Why you should buy American Tower

To be honest, I could write a whole long article about these various assets and other investments that these two companies have made. However, my goal is to figure out which perspective makes the most sense for investors. As I stated in the introduction to this article, I believe Crown Castle is the superior play in many ways. But before I go into more detail about why that is, it would only be fair to point out a few aspects in which American Tower is better. First of all, the company is bigger. In 2022, American Tower generated $10.71 billion in revenue. That's an increase over Crown Castle's revenue of $6.99 billion in the same year. Revenue growth has also been more impressive. Over the last three completed fiscal years, American Tower has increased its revenue by 33.2%. In the same time frame


The company's particular focus on data centers could also be a reason why American Tower might be more attractive to some investors than others.


This is a fairly large market opportunity, totaling $279.5 billion in 2022 alone. By 2032, it is expected to grow to $565.5 billion thanks to an annual growth rate of 7.3%. However, this is a very expensive market, as evidenced by CoreSite's $10.1 billion purchase price compared to the fact that data center operations alone accounted for only 7.5% of American Tower's reported revenue last quarter .

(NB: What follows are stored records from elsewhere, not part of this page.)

-- ==== Sys2Proof/Machine/Groups.lean ====
section
/-! DEFINITION. The jack group controllers: grant, stall and resume (R89, R97, R98), commit (R90, R91, R93), the window, settle and vent expiries (R92, R93, R95), the entries to IDLE and FAULT (R94, R99, R100) and the switch events (R86 to R88, R94 to R96). -/

namespace Sys2Proof.Machine

/-! ### Orders of the arbiter -/

/-- A grant reaches a group (R89): L latched, the stroke open, PRESSURIZING with the first window; it joins the pressure order (R109). -/
def grant (g : Sector) (kind : StrokeKind) (s : State) : State :=
  let s1 := s.modGroup g fun r =>
    { r with
      state := .pressurizing, isOpen := true, latched := some (s.len g), kind := some kind, windows := 1,
      failed := false, timer := some ⟨.window, s.deck.window⟩ }
  trimOnGrant g kind { s1 with pressureOrder := s1.pressureOrder ++ [g] }

/-- A resume order reaches a STALLED group (R98): PRESSURIZING again with a full window. -/
def resumeGroup (g : Sector) (s : State) : State :=
  s.modGroup g fun r => { r with state := .pressurizing, timer := some ⟨.window, s.deck.window⟩ }

/-- A stall order reaches a group: it acts on a PRESSURIZING one only (R97). -/
def stallGroup (g : Sector) (s : State) : State :=
  if s.groupState g = .pressurizing then s.modGroup g fun r => { r with state := .stalled, timer := none } else s

/-- The groups a stall takes: the newest PRESSURIZING groups of the pressure order, as many as their number exceeds the capacity (R108). -/
def State.toStall (s : State) (cap : Nat) : List Sector :=
  ((s.pressureOrder.filter fun g => s.groupState g == .pressurizing).reverse).take (s.numPressurizing - cap)

/-- Stall down to a capacity; 0 stalls every PRESSURIZING group (R108). -/
def stallTo (cap : Nat) (s : State) : State := forEach (s.toStall cap) stallGroup s

/-- A group leaves the pressure order (R109). -/
def leavePressure (g : Sector) (s : State) : State :=
  { s with pressureOrder := s.pressureOrder.filter fun h => h != g }

/-! ### Commit -/

/-- Steps 1 and 2 of R91: E rises by the latched length, the layer table takes the new bottom; dwell 0, one paced request consumed, the creep demand removed, the at-goal state derived again. -/
def commitRise (g : Sector) (s : State) : State :=
  let s1 := raiseElev g ((s.sector g).group.latched.getD 0) s
  rederive g (removeDemand g (consumeRequest g (s1.modPace g fun p => { p with dwell := 0 })))

/-- The stroke counter rises by 1, returning to 0 after its highest value (R101). -/
def countStroke (r : Group) : Group := { r with strokes := (r.strokes + 1) % 4294967296 }

/-- HOLDING ends: VENTING with the vent window, and the trim unit is told (R93). -/
def settleExpiry (g : Sector) (s : State) : State :=
  if s.groupState g = .holding then
    endSettle g (s.modGroup g fun r => { r with state := .venting, timer := some ⟨.vent, s.deck.vent⟩ })
  else s

/-- A stroke commits from PRESSURIZING or STALLED (R90, R91); with a settle time of 0 the settle expiry follows at once (R93). -/
def commit (g : Sector) (s : State) : State :=
  let s1 := (leavePressure g s).modGroup g fun r =>
    { countStroke r with isOpen := false, windows := 0, state := .holding, timer := some ⟨.settle, s.deck.settle⟩ }
  let s2 := startAfter g (commitRise g s1)
  let s3 := { s2 with passDue := true }
  if s.deck.settle = 0 then settleExpiry g s3 else s3

/-- A late commit in VENTING with the failed mark: no settle time, so a trim of the stroke is REJECTED (R93, R150). A GOAL_REACHED of the commit is entered before that TRIM_REJECTED; no rule orders the two, since step 3 of R91 does not apply here: the model's choice (log 17). -/
def lateCommit (g : Sector) (s : State) : State :=
  let s1 := s.modGroup g fun r => { countStroke r with isOpen := false, failed := false }
  { rejectAwaiting g (commitRise g s1) with passDue := true }

/-! ### FAULT and IDLE -/

/-- What the entry to FAULT hands on for an enabled sector (R99): its alerts, the goal test, climb mode control and the trim unit, and a pass when it came from VENTING. The TRIM_REJECTED of a short trim comes after the group's own alerts and any GOAL_REACHED, as R152 orders it for a survey; no rule does for a short trim: the model's choice (log 17). -/
def handOnFault (g : Sector) (marginSet fromVenting : Bool) (s : State) : State :=
  let s1 := enterAlert .groupFault (some g) s
  let s2 := if marginSet then enterAlert .suspectPosition (some g) s1 else s1
  let s3 := goalTest s2
  let s4 := if s3.mode = .climb then enterHold s3 else s3
  let s5 := trimOnFault g s4
  if fromVenting then { s5 with passDue := true } else s5

/-- A group enters FAULT (R99); a disabled sector's hands on nothing. -/
def enterFault (g : Sector) (kind : FaultKind) (marginSet fromVenting : Bool) (s : State) : State :=
  let s1 := s.modGroup g fun r =>
    { r with state := .fault, fault := some kind, timer := none, windows := 0, isOpen := false, failed := false }
  if s.enabled g then handOnFault g marginSet fromVenting s1 else s1

/-- The open stroke closes into the suspect margin (R10). -/
def closeIntoMargin (g : Sector) (s : State) : State :=
  s.modTable g fun r => { r with margin := (s.sector g).group.latched.getD 0 }

/-- A group has come home: IDLE, the trim unit told, a grant pass (R94, R149, R152). -/
def enterIdle (g : Sector) (s : State) : State :=
  let s1 := s.modGroup g fun r => { r with state := .idle, fault := none, timer := none, windows := 0 }
  { visitOnIdle g (trimOnIdle g s1) with passDue := true }

/-! ### Timer expiries -/

/-- The pressurize window expires (R92). -/
def windowExpiry (g : Sector) (s : State) : State :=
  if s.groupState g = .pressurizing then
    if (s.sector g).group.windows < 3 then
      let s1 := s.modGroup g fun r => { r with windows := r.windows + 1, timer := some ⟨.window, s.deck.window⟩ }
      enterAlert .marginalStroke (some g) (s1.modFlags g fun f => { f with marginal := true })
    else
      let s1 := s.modGroup g fun r =>
        { r with failed := true, state := .venting, timer := some ⟨.vent, s.deck.vent⟩ }
      { leavePressure g s1 with passDue := true }
  else s

/-- The vent window expires (R95). -/
def ventExpiry (g : Sector) (s : State) : State :=
  if s.groupState g = .venting then
    if (s.sector g).group.failed then enterFault g .vent true true (closeIntoMargin g s)
    else enterFault g .vent false true s
  else s

/-! ### Switch events -/

/-- A switch fault's flag and alert, for an enabled sector (R87, R88). Outside FAULT(SWITCH) no rule orders SWITCH_FAULT against the other alerts of its event, those of a commit or of an entry to FAULT(STALL): the model enters it first, its choice (log 17). -/
def noteSwitchFault (g : Sector) (s : State) : State :=
  if s.enabled g then enterAlert .switchFault (some g) (s.modFlags g fun f => { f with switchFault := true }) else s

/-- The stroke-end switch is taken (R87, R88, R90, R93, R96); its debounced state has been set. A switch fault is noted before the commit acts (log 17). -/
def strokeEndEvent (g : Sector) (s : State) : State :=
  let both := (s.sector g).group.retSw.state == some true
  match s.groupState g with
  | .idle =>
    let s1 := noteSwitchFault g s
    if both then enterFault g .switch false false s1 else s1
  | .pressurizing => commit g (if both then noteSwitchFault g s else s)
  | .stalled => commit g (if both then noteSwitchFault g s else s)
  | .venting =>
    let s1 := if both then noteSwitchFault g s else s
    if (s.sector g).group.failed && (s.sector g).group.isOpen then lateCommit g s1 else s1
  | .holding => if both then noteSwitchFault g s else s
  | .fault => if both then noteSwitchFault g s else s

/-- The retracted switch is taken (R87, R88, R94, R96); its debounced state has been set. A switch fault is noted before the entry to FAULT acts (log 17). -/
def retractedEvent (g : Sector) (s : State) : State :=
  let both := (s.sector g).group.endSw.state == some true
  match s.groupState g with
  | .idle => if both then enterFault g .switch false false (noteSwitchFault g s) else s
  | .venting =>
    let s1 := if both then noteSwitchFault g s else s
    if (s.sector g).group.failed then enterFault g .stall true true (closeIntoMargin g s1) else enterIdle g s1
  | .pressurizing => if both then noteSwitchFault g s else s
  | .stalled => if both then noteSwitchFault g s else s
  | .holding => if both then noteSwitchFault g s else s
  | .fault => if both then noteSwitchFault g s else s

/-- The retracted switch is lost: a switch fault in IDLE, else nothing (R88, R96). -/
def retractedLostEvent (g : Sector) (s : State) : State :=
  if s.groupState g = .idle then noteSwitchFault g s else s

/-- One switch of a group. -/
def Group.switch (r : Group) : SwitchId → Switch
  | .strokeEnd => r.endSw
  | .retracted => r.retSw

/-- Set one switch of a group. -/
def setSwitch (g : Sector) (w : SwitchId) (x : Switch) (s : State) : State :=
  s.modGroup g fun r =>
    match w with
    | .strokeEnd => { r with endSw := x }
    | .retracted => { r with retSw := x }

/-- The debounced state of a switch can change to a level now: it has the other level, and the input is being timed at the new one (R86, log 3). -/
def Switch.ready (x : Switch) (level : Bool) : Bool :=
  x.state == some (!level) && (x.timing.map Timing.level) == some level

/-- The debounced state of a switch changes to a level, if it can, and the event acts (R86). -/
def switchChange (g : Sector) (w : SwitchId) (level : Bool) (event : State → State) (s : State) : State :=
  if ((s.sector g).group.switch w).ready level then event (setSwitch g w ⟨some level, none⟩ s) else s

/-- A switch input takes a level (R86, R103): a level other than the debounced state starts the debounce timing with the debounce time now in force, unless that level is being timed already. A level that is the debounced state changes nothing, also while the other level is timed, since INPUT_RETURNS_TO_DEBOUNCED_STATE is the command that drops a timing: the model's choice (log 3). -/
def inputChange (g : Sector) (w : SwitchId) (level : Bool) (s : State) : State :=
  let x := (s.sector g).group.switch w
  if x.state ≠ some level ∧ (x.timing.map Timing.level) ≠ some level then
    setSwitch g w { x with timing := some ⟨level, s.deck.debounce⟩ } s
  else s

/-- A switch input under timing returns to the debounced state: the timing is dropped (R86). -/
def inputReturn (g : Sector) (w : SwitchId) (s : State) : State :=
  let x := (s.sector g).group.switch w
  if x.state.isSome ∧ x.timing.isSome then setSwitch g w { x with timing := none } s else s

/-- A switch's first debounced state after power-on is taken, without a switch event; once both are known an IDLE group not at home enters FAULT(SWITCH) (R103). For a group that is not IDLE by then a first state changes only the debounced state: the model's choice (log 23). -/
def firstState (g : Sector) (w : SwitchId) (level : Bool) (s : State) : State :=
  let x := (s.sector g).group.switch w
  if x.state = none ∧ (x.timing.map Timing.level) ≠ some (!level) then
    let s1 := setSwitch g w ⟨some level, none⟩ s
    let r := (s1.sector g).group
    if r.endSw.state.isSome ∧ r.retSw.state.isSome ∧ r.state = .idle
        ∧ ¬(r.retSw.state = some true ∧ r.endSw.state = some false) then
      s1.modGroup g fun r =>
        { r with state := .fault, fault := some .switch, timer := none, windows := 0, isOpen := false, failed := false }
    else s1
  else s

end Sys2Proof.Machine
end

But Crown Castle deserves the crown

Outside of these areas, I see no reason to prefer American Tower over Crown Castle. For example, when we talk about profitability, Crown Castle is the clear leader.

The company's net profit margin of 24% in 2022 clearly exceeded American Tower's reported 16.5%. But it's not just about net profit margin.

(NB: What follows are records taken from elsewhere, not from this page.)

-- ==== Sys2Proof/Machine/Resets.lean ====
section
/-! DEFINITION. Power-on reset (R157 and each chapter's reset rule) and warm reset (R17, R40, R58, R83, R104, R105, R119, R142, R156, R169, R182, R187). -/

namespace Sys2Proof.Machine

/-- Power-on reset: every block in its power-on state; the commands still waiting outside are not the part's. -/
def powerOn (s : State) : State := { State.reset with pending := s.pending }

/-- A group is VENTING with a full vent window. -/
def ventGroup (v : Nat) (r : Group) : Group := { r with state := .venting, timer := some ⟨.vent, v⟩ }

/-- A group after a warm reset, by the state the reset found it in (R104). -/
def resetGroup (v : Nat) (r : Group) : Group :=
  match r.state with
  | .idle => r
  | .fault => r
  | .pressurizing => { ventGroup v r with isOpen := false, windows := 0, failed := false }
  | .stalled => { ventGroup v r with isOpen := false, windows := 0, failed := false }
  | .holding => ventGroup v r
  | .venting => ventGroup v r

/-- The reset closes the group's open stroke into the suspect margin (R17, R104). -/
def GroupState.closedByReset : GroupState → Bool
  | .pressurizing => true | .stalled => true
  | .idle => false | .holding => false | .venting => false | .fault => false

/-- A visit outcome after a warm reset: a visit not ended becomes ABORTED (R153, R156); `underVisit` marks the sector under visit. -/
def resetOutcome (underVisit : Bool) (o : Option VisitOutcome) : Option VisitOutcome :=
  if underVisit || o == some .pending then o.map fun _ => .aborted else o

/-- A sector's trim record after a warm reset (R144, R156). -/
def resetTrim (underVisit : Bool) (t : Trim) : Trim :=
  { t with request := .none, before := [], underWay := false, after := [], outcome := resetOutcome underVisit t.outcome }

/-- One sector's records after a warm reset: group and margin (R17, R104), counters (R83), trim (R156). -/
def resetSector (v : Nat) (underVisit : Bool) (x : SectorState) : SectorState :=
  { x with
    table := if x.group.state.closedByReset then { x.table with margin := x.group.latched.getD 0 } else x.table
    group := resetGroup v x.group
    pace := { x.pace with running := false, counter := 0, count := 0 }
    trim := resetTrim underVisit x.trim }

/-- The mode after a warm reset (R169). -/
def DeckMode.afterReset : DeckMode → DeckMode
  | .unset => .unset | .standby => .standby | .survey => .standby | .climb => .hold | .hold => .hold | .halt => .halt

/-- The sector is the one under visit. -/
def State.underVisit (s : State) (g : Sector) : Bool := (s.visit.map Prod.fst) == some g

/-- Every block's records after a warm reset, before the pacing unit derives its figures again: what a warm reset keeps is left as it is. -/
def resetRecords (s : State) : State :=
  { forEach allSectors (fun g s' => s'.modSector g (resetSector s.deck.vent (s.underVisit g))) s with
    mode := s.mode.afterReset
    supply := {}
    pressureOrder := []
    surveyReq := none
    surveyState := .none
    visit := none
    line := none
    waiting := []
    creepList := []
    alerts := [⟨.warmRestart, none, s.minute, 1⟩]
    alertFull := false
    consolePort := {}
    supplyPort := {}
    placingPort := {}
    due := {}
    passDue := false }

/-- SUSPECT_POSITION for each group whose stroke the reset closed, after WARM_RESTART (R17, R104), in ascending sector index: the model's choice (log 17). -/
def alertClosed (before s : State) : State :=
  forEach (allSectors.filter fun g => (before.groupState g).closedByReset)
    (fun g => enterAlert .suspectPosition (some g)) s

/-- The at-goal state is derived again from the state the reset leaves (R83). -/
def deriveGoal (s : State) : State :=
  forEach allSectors (fun g s' => s'.modPace g fun p => { p with atGoal := s.isAtGoal g }) s

/-- Warm reset: one step (log 6). The creep list is rebuilt (R83), and no grant pass is run (R169). -/
def warmReset (s : State) : State :=
  { raiseDemands (deriveGoal (alertClosed s (resetRecords s))) with passDue := false }

end Sys2Proof.Machine
end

Nearly every profitability metric was better year-over-year. The only exception was FFO, or funds from operations. Crown Castle's reported FFO margin was 48.1%. This is slightly lower than the 49.3% reported by American Tower. While I take no pleasure in saying this, it is likely that Crown Castle's profitability will increase even further compared to American Tower's reports.

I say that because Crown Castle's management team announced earlier this year that it would cut 15% of its workforce, incurring costs of just $120 million in the process.


Crown Castle is not only more profitable, but also offers a much more attractive yield. At this point, the stock yields 6.29%. That is significantly more than the 3.53% that American Tower yields. There are two main reasons why the yield is higher. First, the company has a higher payout ratio if we use adjusted operating cash flow, which is operating cash flow excluding changes in working capital, as the numerator of the equation.


This payout ratio, based on 2022 data, is 71.8%. In comparison, this ratio for American Tower is 49.5%. To some extent, this could also explain why American Tower is growing faster. With less money going to pay out a distribution, there is more money left over to focus on growth. But even if Crown Castle's payout ratio ended up being lowered to American Tower's payout ratio, the yield would still be higher at 4.34%. This brings us to the second reason, which is that shares of both companies have fallen over the past year. But Crown Castle's decline was even more significant. The company's shares are down 43.1%, compared to American Tower's 33% decline.

There are two other reasons why I prefer Crown Castle to its counterpart. The first of these is that there is less leverage. If we use the balance sheet data for each company as of the second quarter of fiscal 2023 and assume that each company meets the midpoint of the forecast for the year in terms of profitability, we end up with a net leverage ratio for American Tower of 5.24. For Crown Castle, that number is 4.96. etwas niedriger . I wouldn't say either company is overleveraged. But lower leverage, all other things being equal, leads to lower risk.


Finally, there's the issue of valuation. In the chart above, you can see how Crown Castle's shares are valued using estimates for 2023 and actual results for 2022. I then took two of those metrics and compared them in the first chart below on a forward basis the prices I get for American Tower. In the case where Crown Castle was trading at the price of the adjusted operating cash flow multiple that American Tower is currently trading at, the upside potential for the company would be 58.8%. And if we do the same analysis using the EV-to-EBITDA approach, the upside potential is 80.5%.Based on all the data I have, I have to say that I think Crown Castle is a pretty compelling prospect. The stock is definitely not in the value range. But considering how high-quality the company is, it's cheap enough to warrant a significant amount of optimism. American Tower is also a great company, but the shares are more expensive.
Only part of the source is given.